Camera data: 1/400 | f22 | ISO400 | 18mm

The star effect is created by closing the aperture - so f22 was a good choice, otherwise the sun would have merely created a blurry mass
you don´t need to freeze any motion, so lowering your shutter speed to 1/100th would have given you ISO100 and therefore the best possible image quality. Especially when doing quite some brightening in the shadows, you introduce noise while editing. The lower the ISO, the lower that noise will be
I might have gone a little overboard with this edit, but I wanted to show what is possible in Lightroom, without using photoshop


 

Camera data: 1/400 | f5.6 | 400 | 55mm

Same as the first image: no action to freeze here, so 1/100th would have been fine to get the best possible ISO
editing this one was similar to the first too. It doesn´t have a clear point of interest, so I gave it an overall retouch, trying to get back some information in the sky and give it a little pop.




Camera data: 1/400 | f22 | ISO400 | 200mm

1/400th is fine if you are afraid of blur due to camera shake at this long focal length (zoom)
f22 is way over board, so not needed at all. f10 would have been more than enough and again would have given you the best possible image quality at ISO100
This is something where I felt the editing was really worth it and changed the look pretty dramatically - again all in lightroom
you can increase the effect of the big sun by placing somebody or something beside it i the far distance.


 

Camera data: 1/125 | f18 | ISO400 | 200mm 

1/125 is pretty much the limit to not introduce camera shake even with better stabilized cameras/lenses. Did you use a tripod?
it is difficult to judge on the f-stop f18 seems a little much, but since you probably wanted the foreground and the background as sharp as possible, I´d say it is OK.

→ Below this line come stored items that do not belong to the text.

-- ==== Sys2Proof/Laws/State.lean ====
section
/-! SUPPORT. One lemma per field per update of State, so that no proof unfolds a record update; then the same for the
named operations that update one field, and for what is read through `cfg`, `mem` and `prog`. -/

namespace Sys2Proof.Machine.State

variable (s : State)

/-! ### `withMem` -/

@[simp] theorem withMem_cfg (m : Memory) : (s.withMem m).cfg = s.cfg := rfl
@[simp] theorem withMem_mem (m : Memory) : (s.withMem m).mem = m := rfl
@[simp] theorem withMem_prog (m : Memory) : (s.withMem m).prog = s.prog := rfl
@[simp] theorem withMem_pc (m : Memory) : (s.withMem m).pc = s.pc := rfl
@[simp] theorem withMem_z (m : Memory) : (s.withMem m).z = s.z := rfl
@[simp] theorem withMem_n (m : Memory) : (s.withMem m).n = s.n := rfl
@[simp] theorem withMem_console (m : Memory) : (s.withMem m).console = s.console := rfl
@[simp] theorem withMem_diag (m : Memory) : (s.withMem m).diag = s.diag := rfl
@[simp] theorem withMem_fault (m : Memory) : (s.withMem m).fault = s.fault := rfl

/-! ### `withProg` -/

@[simp] theorem withProg_cfg (p : ProgStore) : (s.withProg p).cfg = s.cfg := rfl
@[simp] theorem withProg_mem (p : ProgStore) : (s.withProg p).mem = s.mem := rfl
@[simp] theorem withProg_prog (p : ProgStore) : (s.withProg p).prog = p := rfl
@[simp] theorem withProg_pc (p : ProgStore) : (s.withProg p).pc = s.pc := rfl
@[simp] theorem withProg_z (p : ProgStore) : (s.withProg p).z = s.z := rfl
@[simp] theorem withProg_n (p : ProgStore) : (s.withProg p).n = s.n := rfl
@[simp] theorem withProg_console (p : ProgStore) : (s.withProg p).console = s.console := rfl
@[simp] theorem withProg_diag (p : ProgStore) : (s.withProg p).diag = s.diag := rfl
@[simp] theorem withProg_fault (p : ProgStore) : (s.withProg p).fault = s.fault := rfl

/-! ### `withPc` -/

@[simp] theorem withPc_cfg (p : Nat) : (s.withPc p).cfg = s.cfg := rfl
@[simp] theorem withPc_mem (p : Nat) : (s.withPc p).mem = s.mem := rfl
@[simp] theorem withPc_prog (p : Nat) : (s.withPc p).prog = s.prog := rfl
@[simp] theorem withPc_pc (p : Nat) : (s.withPc p).pc = p := rfl
@[simp] theorem withPc_z (p : Nat) : (s.withPc p).z = s.z := rfl
@[simp] theorem withPc_n (p : Nat) : (s.withPc p).n = s.n := rfl
@[simp] theorem withPc_console (p : Nat) : (s.withPc p).console = s.console := rfl
@[simp] theorem withPc_diag (p : Nat) : (s.withPc p).diag = s.diag := rfl
@[simp] theorem withPc_fault (p : Nat) : (s.withPc p).fault = s.fault := rfl

/-! ### `withFlags` -/

@[simp] theorem withFlags_cfg (z n : Bool) : (s.withFlags z n).cfg = s.cfg := rfl
@[simp] theorem withFlags_mem (z n : Bool) : (s.withFlags z n).mem = s.mem := rfl
@[simp] theorem withFlags_prog (z n : Bool) : (s.withFlags z n).prog = s.prog := rfl
@[simp] theorem withFlags_pc (z n : Bool) : (s.withFlags z n).pc = s.pc := rfl
@[simp] theorem withFlags_z (z n : Bool) : (s.withFlags z n).z = z := rfl
@[simp] theorem withFlags_n (z n : Bool) : (s.withFlags z n).n = n := rfl
@[simp] theorem withFlags_console (z n : Bool) : (s.withFlags z n).console = s.console := rfl
@[simp] theorem withFlags_diag (z n : Bool) : (s.withFlags z n).diag = s.diag := rfl
@[simp] theorem withFlags_fault (z n : Bool) : (s.withFlags z n).fault = s.fault := rfl

/-! ### `withConsole` -/

@[simp] theorem withConsole_cfg (c : List Byte) : (s.withConsole c).cfg = s.cfg := rfl
@[simp] theorem withConsole_mem (c : List Byte) : (s.withConsole c).mem = s.mem := rfl
@[simp] theorem withConsole_prog (c : List Byte) : (s.withConsole c).prog = s.prog := rfl
@[simp] theorem withConsole_pc (c : List Byte) : (s.withConsole c).pc = s.pc := rfl
@[simp] theorem withConsole_z (c : List Byte) : (s.withConsole c).z = s.z := rfl
@[simp] theorem withConsole_n (c : List Byte) : (s.withConsole c).n = s.n := rfl
@[simp] theorem withConsole_console (c : List Byte) : (s.withConsole c).console = c := rfl
@[simp] theorem withConsole_diag (c : List Byte) : (s.withConsole c).diag = s.diag := rfl
@[simp] theorem withConsole_fault (c : List Byte) : (s.withConsole c).fault = s.fault := rfl

/-! ### `withDiag` -/

@[simp] theorem withDiag_cfg (d : List (Nat × Word)) : (s.withDiag d).cfg = s.cfg := rfl
@[simp] theorem withDiag_mem (d : List (Nat × Word)) : (s.withDiag d).mem = s.mem := rfl
@[simp] theorem withDiag_prog (d : List (Nat × Word)) : (s.withDiag d).prog = s.prog := rfl
@[simp] theorem withDiag_pc (d : List (Nat × Word)) : (s.withDiag d).pc = s.pc := rfl
@[simp] theorem withDiag_z (d : List (Nat × Word)) : (s.withDiag d).z = s.z := rfl
@[simp] theorem withDiag_n (d : List (Nat × Word)) : (s.withDiag d).n = s.n := rfl
@[simp] theorem withDiag_console (d : List (Nat × Word)) : (s.withDiag d).console = s.console := rfl
@[simp] theorem withDiag_diag (d : List (Nat × Word)) : (s.withDiag d).diag = d := rfl
@[simp] theorem withDiag_fault (d : List (Nat × Word)) : (s.withDiag d).fault = s.fault := rfl

/-! ### `withFault` -/

@[simp] theorem withFault_cfg (f : Option FaultRecord) : (s.withFault f).cfg = s.cfg := rfl
@[simp] theorem withFault_mem (f : Option FaultRecord) : (s.withFault f).mem = s.mem := rfl
@[simp] theorem withFault_prog (f : Option FaultRecord) : (s.withFault f).prog = s.prog := rfl
@[simp] theorem withFault_pc (f : Option FaultRecord) : (s.withFault f).pc = s.pc := rfl
@[simp] theorem withFault_z (f : Option FaultRecord) : (s.withFault f).z = s.z := rfl
@[simp] theorem withFault_n (f : Option FaultRecord) : (s.withFault f).n = s.n := rfl
@[simp] theorem withFault_console (f : Option FaultRecord) : (s.withFault f).console = s.console := rfl
@[simp] theorem withFault_diag (f : Option FaultRecord) : (s.withFault f).diag = s.diag := rfl
@[simp] theorem withFault_fault (f : Option FaultRecord) : (s.withFault f).fault = f := rfl

/-! ### `setReg`, `setZN`, `writeResult`, `emit`, `halt`, `takeFault` -/

@[simp] theorem setReg_cfg (i : Nat) (v : Byte) : (s.setReg i v).cfg = s.cfg := rfl
@[simp] theorem setReg_mem (i : Nat) (v : Byte) : (s.setReg i v).mem = s.mem.write i v := rfl
@[simp] theorem setReg_prog (i : Nat) (v : Byte) : (s.setReg i v).prog = s.prog := rfl
@[simp] theorem setReg_pc (i : Nat) (v : Byte) : (s.setReg i v).pc = s.pc := rfl
@[simp] theorem setReg_z (i : Nat) (v : Byte) : (s.setReg i v).z = s.z := rfl
@[simp] theorem setReg_n (i : Nat) (v : Byte) : (s.setReg i v).n = s.n := rfl
@[simp] theorem setReg_console (i : Nat) (v : Byte) : (s.setReg i v).console = s.console := rfl
@[simp] theorem setReg_diag (i : Nat) (v : Byte) : (s.setReg i v).diag = s.diag := rfl
@[simp] theorem setReg_fault (i : Nat) (v : Byte) : (s.setReg i v).fault = s.fault := rfl
@[simp] theorem setZN_cfg (r : Byte) : (s.setZN r).cfg = s.cfg := rfl
@[simp] theorem setZN_mem (r : Byte) : (s.setZN r).mem = s.mem := rfl
@[simp] theorem setZN_prog (r : Byte) : (s.setZN r).prog = s.prog := rfl
@[simp] theorem setZN_pc (r : Byte) : (s.setZN r).pc = s.pc := rfl
@[simp] theorem setZN_z (r : Byte) : (s.setZN r).z = zeroOf r := rfl
@[simp] theorem setZN_n (r : Byte) : (s.setZN r).n = negativeOf r := rfl
@[simp] theorem setZN_console (r : Byte) : (s.setZN r).console = s.console := rfl
@[simp] theorem setZN_diag (r : Byte) : (s.setZN r).diag = s.diag := rfl
@[simp] theorem setZN_fault (r : Byte) : (s.setZN r).fault = s.fault := rfl
@[simp] theorem writeResult_cfg (a : Word) (r : Byte) : (s.writeResult a r).cfg = s.cfg := rfl
@[simp] theorem writeResult_mem (a : Word) (r : Byte) : (s.writeResult a r).mem = s.mem.write (regNo a) r := rfl
@[simp] theorem writeResult_prog (a : Word) (r : Byte) : (s.writeResult a r).prog = s.prog := rfl
@[simp] theorem writeResult_pc (a : Word) (r : Byte) : (s.writeResult a r).pc = s.pc := rfl
@[simp] theorem writeResult_z (a : Word) (r : Byte) : (s.writeResult a r).z = zeroOf r := rfl
@[simp] theorem writeResult_n (a : Word) (r : Byte) : (s.writeResult a r).n = negativeOf r := rfl
@[simp] theorem writeResult_console (a : Word) (r : Byte) : (s.writeResult a r).console = s.console := rfl
@[simp] theorem writeResult_diag (a : Word) (r : Byte) : (s.writeResult a r).diag = s.diag := rfl
@[simp] theorem writeResult_fault (a : Word) (r : Byte) : (s.writeResult a r).fault = s.fault := rfl
@[simp] theorem emit_cfg (b : Byte) : (s.emit b).cfg = s.cfg := rfl
@[simp] theorem emit_mem (b : Byte) : (s.emit b).mem = s.mem := rfl
@[simp] theorem emit_prog (b : Byte) : (s.emit b).prog = s.prog := rfl
@[simp] theorem emit_pc (b : Byte) : (s.emit b).pc = s.pc := rfl
@[simp] theorem emit_z (b : Byte) : (s.emit b).z = s.z := rfl
@[simp] theorem emit_n (b : Byte) : (s.emit b).n = s.n := rfl
@[simp] theorem emit_console (b : Byte) : (s.emit b).console = s.console ++ [b] := rfl
@[simp] theorem emit_diag (b : Byte) : (s.emit b).diag = s.diag := rfl
@[simp] theorem emit_fault (b : Byte) : (s.emit b).fault = s.fault := rfl
@[simp] theorem halt_cfg : (s.halt).cfg = s.cfg := rfl
@[simp] theorem halt_mem : (s.halt).mem = s.mem := rfl
@[simp] theorem halt_prog : (s.halt).prog = s.prog := rfl
@[simp] theorem halt_pc : (s.halt).pc = s.cfg.progSize := rfl
@[simp] theorem halt_z : (s.halt).z = s.z := rfl
@[simp] theorem halt_n : (s.halt).n = s.n := rfl
@[simp] theorem halt_console : (s.halt).console = s.console := rfl
@[simp] theorem halt_diag : (s.halt).diag = s.diag := rfl
@[simp] theorem halt_fault : (s.halt).fault = s.fault := rfl
@[simp] theorem takeFault_cfg (r : Raise) : (s.takeFault r).cfg = s.cfg := rfl
@[simp] theorem takeFault_mem (r : Raise) : (s.takeFault r).mem = s.mem := rfl
@[simp] theorem takeFault_prog (r : Raise) : (s.takeFault r).prog = s.prog := rfl
@[simp] theorem takeFault_pc (r : Raise) : (s.takeFault r).pc = s.pc := rfl
@[simp] theorem takeFault_z (r : Raise) : (s.takeFault r).z = s.z := rfl
@[simp] theorem takeFault_n (r : Raise) : (s.takeFault r).n = s.n := rfl
@[simp] theorem takeFault_console (r : Raise) : (s.takeFault r).console = s.console := rfl
@[simp] theorem takeFault_diag (r : Raise) : (s.takeFault r).diag = s.diag := rfl
@[simp] theorem takeFault_fault (r : Raise) : (s.takeFault r).fault = some ⟨r.code, s.pc, s.progWord s.pc, r.info⟩ := rfl

/-! ### `logDiag`: only `diag` can change -/

@[simp] theorem logDiag_cfg (i : Nat) (w : Word) : (s.logDiag i w).cfg = s.cfg := by
  unfold logDiag; split <;> rfl
@[simp] theorem logDiag_mem (i : Nat) (w : Word) : (s.logDiag i w).mem = s.mem := by
  unfold logDiag; split <;> rfl
@[simp] theorem logDiag_prog (i : Nat) (w : Word) : (s.logDiag i w).prog = s.prog := by
  unfold logDiag; split <;> rfl
@[simp] theorem logDiag_pc (i : Nat) (w : Word) : (s.logDiag i w).pc = s.pc := by
  unfold logDiag; split <;> rfl
@[simp] theorem logDiag_z (i : Nat) (w : Word) : (s.logDiag i w).z = s.z := by
  unfold logDiag; split <;> rfl
@[simp] theorem logDiag_n (i : Nat) (w : Word) : (s.logDiag i w).n = s.n := by
  unfold logDiag; split <;> rfl
@[simp] theorem logDiag_console (i : Nat) (w : Word) : (s.logDiag i w).console = s.console := by
  unfold logDiag; split <;> rfl
@[simp] theorem logDiag_diag (i : Nat) (w : Word) :
    (s.logDiag i w).diag = s.diag ++ (if s.cfg.diagLog then [(i, w)] else []) := by
  unfold logDiag; split <;> simp [withDiag]
@[simp] theorem logDiag_fault (i : Nat) (w : Word) : (s.logDiag i w).fault = s.fault := by
  unfold logDiag; split <;> rfl

/-! ### `portEffect`: only `console` and `pc` can change -/

@[simp] theorem portEffect_cfg (a : Nat) (v : Byte) : (s.portEffect a v).cfg = s.cfg := by
  unfold portEffect; split <;> split <;> rfl
@[simp] theorem portEffect_mem (a : Nat) (v : Byte) : (s.portEffect a v).mem = s.mem := by
  unfold portEffect; split <;> split <;> rfl
@[simp] theorem portEffect_prog (a : Nat) (v : Byte) : (s.portEffect a v).prog = s.prog := by
  unfold portEffect; split <;> split <;> rfl
@[simp] theorem portEffect_pc (a : Nat) (v : Byte) :
    (s.portEffect a v).pc = if a = s.cfg.portExit then s.cfg.progSize else s.pc := by
  unfold portEffect; split <;> split <;> simp_all [emit, halt]
@[simp] theorem portEffect_z (a : Nat) (v : Byte) : (s.portEffect a v).z = s.z := by
  unfold portEffect; split <;> split <;> rfl
@[simp] theorem portEffect_n (a : Nat) (v : Byte) : (s.portEffect a v).n = s.n := by
  unfold portEffect; split <;> split <;> rfl
@[simp] theorem portEffect_console (a : Nat) (v : Byte) :
    (s.portEffect a v).console = s.console ++ (if a = s.cfg.portConsole then [v] else []) := by
  unfold portEffect; split <;> split <;> simp [emit, halt]
@[simp] theorem portEffect_diag (a : Nat) (v : Byte) : (s.portEffect a v).diag = s.diag := by
  unfold portEffect; split <;> split <;> rfl
@[simp] theorem portEffect_fault (a : Nat) (v : Byte) : (s.portEffect a v).fault = s.fault := by
  unfold portEffect; split <;> split <;> rfl

/-! ### Readings: they depend on `cfg`, `mem`, `prog` alone -/

@[simp] theorem withMem_progWord (m : Memory) (i : Nat) : (s.withMem m).progWord i = s.progWord i := rfl
@[simp] theorem withProg_reg (p : ProgStore) (i : Nat) : (s.withProg p).reg i = s.reg i := rfl
@[simp] theorem withProg_wordAt (p : ProgStore) (i : Nat) : (s.withProg p).wordAt i = s.wordAt i := rfl
@[simp] theorem withProg_sp (p : ProgStore) : (s.withProg p).sp = s.sp := rfl
@[simp] theorem withPc_reg (p : Nat) (i : Nat) : (s.withPc p).reg i = s.reg i := rfl
@[simp] theorem withPc_wordAt (p : Nat) (i : Nat) : (s.withPc p).wordAt i = s.wordAt i := rfl
@[simp] theorem withPc_sp (p : Nat) : (s.withPc p).sp = s.sp := rfl
@[simp] theorem withPc_progWord (p : Nat) (i : Nat) : (s.withPc p).progWord i = s.progWord i := rfl
@[simp] theorem withFlags_reg (z n : Bool) (i : Nat) : (s.withFlags z n).reg i = s.reg i := rfl
@[simp] theorem withFlags_wordAt (z n : Bool) (i : Nat) : (s.withFlags z n).wordAt i = s.wordAt i := rfl
@[simp] theorem withFlags_sp (z n : Bool) : (s.withFlags z n).sp = s.sp := rfl
@[simp] theorem withFlags_progWord (z n : Bool) (i : Nat) : (s.withFlags z n).progWord i = s.progWord i := rfl
@[simp] theorem withConsole_reg (c : List Byte) (i : Nat) : (s.withConsole c).reg i = s.reg i := rfl
@[simp] theorem withConsole_wordAt (c : List Byte) (i : Nat) : (s.withConsole c).wordAt i = s.wordAt i := rfl
@[simp] theorem withConsole_sp (c : List Byte) : (s.withConsole c).sp = s.sp := rfl
@[simp] theorem withConsole_progWord (c : List Byte) (i : Nat) : (s.withConsole c).progWord i = s.progWord i := rfl
@[simp] theorem withDiag_reg (d : List (Nat × Word)) (i : Nat) : (s.withDiag d).reg i = s.reg i := rfl
@[simp] theorem withDiag_wordAt (d : List (Nat × Word)) (i : Nat) : (s.withDiag d).wordAt i = s.wordAt i := rfl
@[simp] theorem withDiag_sp (d : List (Nat × Word)) : (s.withDiag d).sp = s.sp := rfl
@[simp] theorem withDiag_progWord (d : List (Nat × Word)) (i : Nat) : (s.withDiag d).progWord i = s.progWord i := rfl
@[simp] theorem withFault_reg (f : Option FaultRecord) (i : Nat) : (s.withFault f).reg i = s.reg i := rfl
@[simp] theorem withFault_wordAt (f : Option FaultRecord) (i : Nat) : (s.withFault f).wordAt i = s.wordAt i := rfl
@[simp] theorem withFault_sp (f : Option FaultRecord) : (s.withFault f).sp = s.sp := rfl
@[simp] theorem withFault_progWord (f : Option FaultRecord) (i : Nat) : (s.withFault f).progWord i = s.progWord i := rfl

/-- Two updates of the same field: the later one stays. -/
@[simp] theorem withPc_withPc (p q : Nat) : (s.withPc p).withPc q = s.withPc q := rfl
@[simp] theorem withMem_withMem (m m' : Memory) : (s.withMem m).withMem m' = s.withMem m' := rfl

/-- Writing a field's own value changes nothing. -/
@[simp] theorem withPc_self : s.withPc s.pc = s := rfl
@[simp] theorem withMem_self : s.withMem s.mem = s := rfl

end Sys2Proof.Machine.State
end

your edit was quite good on that one, I don´t think I could contribute anything, other than introduce noise  but anyway here is my try.

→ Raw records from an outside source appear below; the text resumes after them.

/-! ### A register and the cell of its number -/

/-- Settles O26: an address below 16 is in range and no port, so OUT and IN only copy, as MOV does; an invalid register
makes all three the same no-op. -/
theorem registersAreTheFirstCells : Obligations.RegistersAreTheFirstCells := by
  intro a b s hc
  have hmov := movCopiesARegister.2 s a b
  have hout := outStoresThenActsOnPorts.2 s a b hc
  obtain ⟨⟨hmem, -⟩, -, -, ⟨hconsole, -⟩, ⟨hexit, -⟩, -⟩ := hc
  refine ⟨fun ha => ?out, fun hb => ?inp⟩
  case out =>
    obtain hb | hb := Nat.lt_or_ge b.toNat 16
    · rw [hout.1 hb (by omega), hmov.1 ha hb, if_neg (by omega), if_neg (by omega)]
    · rw [hout.2.2 hb, hmov.2 (.inr hb)]
  case inp =>
    obtain ha | ha := Nat.lt_or_ge a.toNat 16
    · rw [exec_inp_valid ha (by omega), hmov.1 ha hb]
      rfl
    · rw [exec_inp_invalid ha, hmov.2 (.inl ha)]
      rfl

end Sys2Proof.Machine

/-! PROOFS. The memory primitives out of range (spec/00_scope.md section 4), the canonical form of memory, and reset with
the loader (spec/10_state.md section 7, spec/70_reset_and_hazards.md section 1): what a loaded cell holds, and that the
store a loader builds is canonical. -/

namespace Sys2Proof.Machine

variable {c : Config} {ws : List Word}

/-! ### The memory -/

/-- Settles O3: each primitive checks its cells in order before it touches any. -/
theorem outOfRangeAccessNamesTheFirstCell : Obligations.OutOfRangeAccessNamesTheFirstCell := by
  refine fun s a v w => ⟨fun h => ?low, fun h => ?high⟩
  case low =>
    exact ⟨State.readByte_error h, State.writeByte_error h v, State.readWord_error_low h, State.writeWord_error_low h w⟩
  case high =>
    rw [← h]
    exact ⟨State.readWord_error_high h, State.writeWord_error_high h w⟩

/-- Settles O4: for any sparse store. -/
theorem memoryCanonicalFormIsKeptAndUnique : Obligations.MemoryCanonicalFormIsKeptAndUnique :=
  ⟨fun _ a v hm => Memory.write_wf hm a v, fun _ _ hm hm' h => Cells.ext_of_get hm hm' h⟩

/-! ### The loader -/

/-- The words the loader copies: those up to the first zero word. -/
def beforeSentinel (ws : List Word) : List Word := ws.takeWhile fun w => w != 0

/-- The loader lists only cells from `k` on that lie in the store. -/
theorem loadFrom_keys (c : Config) (ws : List Word) (k : Nat) : ∀ x ∈ loadFrom c k ws, k ≤ x.1 ∧ x.1 < c.progSize := by
  induction ws generalizing k with
  | nil => exact fun _ hx => nomatch hx
  | cons w ws ih =>
    have htail (x) (hx : x ∈ loadFrom c (k + 1) ws) : k ≤ x.1 ∧ x.1 < c.progSize :=
      ⟨Nat.le_of_succ_le (ih (k + 1) x hx).1, (ih (k + 1) x hx).2⟩
    unfold loadFrom
    split
    next hcopy =>
      split
      · exact htail
      · exact List.forall_mem_cons.2 ⟨⟨Nat.le_refl k, hcopy.1⟩, htail⟩
    next => exact fun _ hx => nomatch hx

theorem loadFrom_wf (c : Config) (ws : List Word) (k : Nat) : Cells.wf c.badWord (loadFrom c k ws) = true := by
  induction ws generalizing k with
  | nil => rfl
  | cons w ws ih =>
    unfold loadFrom
    split
    · split
      · exact ih (k + 1)
      next hbad => exact Cells.wf_cons.2 ⟨hbad, fun x hx => (loadFrom_keys c ws (k + 1) x hx).1, ih (k + 1)⟩
    · rfl

/-- Loading a nonzero word in the store places it and goes on, also where the word is BAD_WORD and is not listed. -/
theorem get_loadFrom_cons {w : Word} {k : Nat} (hk : k < c.progSize) (hw : w ≠ 0) (a : Nat) :
    Cells.get c.badWord (loadFrom c k (w :: ws)) a =
      if k = a then w else Cells.get c.badWord (loadFrom c (k + 1) ws) a := by
  rw [loadFrom, if_pos ⟨hk, hw⟩]
  split
  next hbad =>
    split
    next ha =>
      rw [hbad]
      exact Cells.get_of_lt fun x hx => ha ▸ (loadFrom_keys c ws (k + 1) x hx).1
    next => rfl
  next => rfl

theorem beforeSentinel_cons_zero (ws : List Word) : beforeSentinel (0 :: ws) = [] := rfl

theorem beforeSentinel_cons {w : Word} (hw : w ≠ 0) (ws : List Word) :
    beforeSentinel (w :: ws) = w :: beforeSentinel ws :=
  List.takeWhile_cons_of_pos (bne_iff_ne.2 hw)

/-- What a cell of the store holds after `Load` from index `k` on. -/
theorem get_loadFrom (c : Config) (ws : List Word) (k j : Nat) (hj : k + j < c.progSize) :
    Cells.get c.badWord (loadFrom c k ws) (k + j) = (beforeSentinel ws)[j]?.getD c.badWord := by
  induction ws generalizing k j with
  | nil => rfl
  | cons w ws ih =>
    obtain rfl | hw := eq_or_ne w 0
    · rw [loadFrom, if_neg (fun h => h.2 rfl), beforeSentinel_cons_zero]
      rfl
    · rw [get_loadFrom_cons (by omega) hw, beforeSentinel_cons hw]
      cases j with
      | zero => exact if_pos rfl
      | succ j =>
        rw [if_neg (by omega), List.getElem?_cons_succ, ← ih (k + 1) j (by omega)]
        congr 1
        omega

theorem resetWith_progWord (c : Config) (image : List Word) {k : Nat} (hk : k < c.progSize) :
    (State.resetWith c image).progWord k = (beforeSentinel image)[k]?.getD c.badWord := by
  have h := get_loadFrom c image 0 k (by omega)
  rwa [Nat.zero_add] at h

theorem resetWith_status (hc : c.Valid) (image : List Word) : (State.resetWith c image).status = .running :=
  status_running_iff.2 ⟨rfl, hc.2.1.1⟩

theorem resetWith_sp (c : Config) (image : List Word) : (State.resetWith c image).sp = 0 := by
  change (0 : Byte) ++ (0 : Byte) = (0 : Word)
  decide

/-- Settles O5: every field by its definition, and the program store by what the loader leaves in a cell. -/
theorem resetLeavesEverythingDefinite : Obligations.ResetLeavesEverythingDefinite :=
  ⟨fun c image => ⟨rfl, fun _ => rfl, resetWith_sp c image, rfl, rfl, rfl, rfl, rfl, rfl,
    fun hc => resetWith_status hc image, fun _ hk => resetWith_progWord c image hk⟩, rfl⟩

/-- Word `k` is before the sentinel if no word up to it is zero or missing. -/
theorem beforeSentinel_of_nonzero {k : Nat} (h : ∀ j, j ≤ k → ws.getD j 0 ≠ 0) :
    (beforeSentinel ws)[k]? = some (ws.getD k 0) := by
  induction ws generalizing k with
  | nil => exact absurd rfl (h 0 (Nat.zero_le k))
  | cons w ws ih =>
    have hw : w ≠ 0 := h 0 (Nat.zero_le k)
    rw [beforeSentinel_cons hw]
    cases k with
    | zero => rfl
    | succ k => exact ih fun j hj => h (j + 1) (Nat.succ_le_succ hj)

/-- No word is before the sentinel if one up to it is zero or missing. -/
theorem beforeSentinel_of_zero {j k : Nat} (hj : j ≤ k) (h : ws.getD j 0 = 0) : (beforeSentinel ws)[k]? = none := by
  induction ws generalizing j k with
  | nil => rfl
  | cons w ws ih =>
    obtain rfl | hw := eq_or_ne w 0
    · rfl
    · rw [beforeSentinel_cons hw]
      match j, k with
      | 0, _ => exact absurd h hw
      | j + 1, k + 1 => exact ih (Nat.le_of_succ_le_succ hj) h

/-- Settles O6: whether word `k` stands before the sentinel. -/
theorem loaderCopiesUpToTheSentinel : Obligations.LoaderCopiesUpToTheSentinel := by
  refine fun c image k hk => ⟨fun h => ?_, fun h => ?_⟩
  · rw [resetWith_progWord c image hk, beforeSentinel_of_nonzero h]
    rfl
  · obtain ⟨j, hj, hzero⟩ : ∃ j, j ≤ k ∧ image.getD j 0 = 0 := by simpa using h
    rw [resetWith_progWord c image hk, beforeSentinel_of_zero hj hzero]
    rfl

theorem resetWith_inv (hc : c.Valid) (image : List Word) : (State.resetWith c image).Inv where
  valid := hc
  memWf := rfl
  memRange := rfl
  progWf := loadFrom_wf c image 0
  progRange := Cells.below_iff.2 fun x hx => (loadFrom_keys c image 0 x hx).2
  pcBound := Nat.zero_le _
  diagOff := fun _ => rfl
  faultPrecise := fun _ h => nomatch h

/-- Settles O7: nothing is listed but what the loader placed; `State.reset` loads nothing. -/
theorem resetSatisfiesTheInvariant : Obligations.ResetSatisfiesTheInvariant :=
  ⟨resetWith_inv (c := Config.default) (by decide) [], fun _ image hc => resetWith_inv hc image⟩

And finally here are my lightroom edits: www.photo1x1.com/thePhotoForum/lightroomBogdanM.zip 
Take a close look at the local adjustments gradients and brush. They are right on top below the histogram. Usually they are hidden. Click on one of them and press "H" to hide and show the anchor point of these. If you click on the anchor point you can see the settings or delete the adjustment all together.


----------



## bogdan.m (Nov 12, 2016)

Thank you very much, i own my camera for a month now, this is very helpful for me. So the main thing i have to correct is getting low iso, think about my composition a bit better and to learn some more things about aperture, it seemed now that i missed some important info about it. I didn't use a tripod for the last one, i just kinda stop breathing when i am taking the shoots


----------



## photo1x1.com (Nov 12, 2016)

bogdan.m said:


> Thank you very much, i own my camera for a month now, this is very helpful for me. So the main thing i have to correct is getting low iso, think about my composition a bit better and to learn some more things about aperture, it seemed now that i missed some important info about it. I didn't use a tripod for the last one, i just kinda stop breathing when i am taking the shoots



Glad I could help. Don´t hold yor breath for too long  . 
In fact it is a mix. You can´t change the brightness of the scene unless you use flash (which doesn´t do much in landscape photography), so what you have to do is set aperture, shutter speed and ISO to get the best possible image quality. When you understand what aperture and shutter speed really do to your image, you can instinctively decide what is the best setting. Sounds complicated, but in fact it is not. Understanding is the key.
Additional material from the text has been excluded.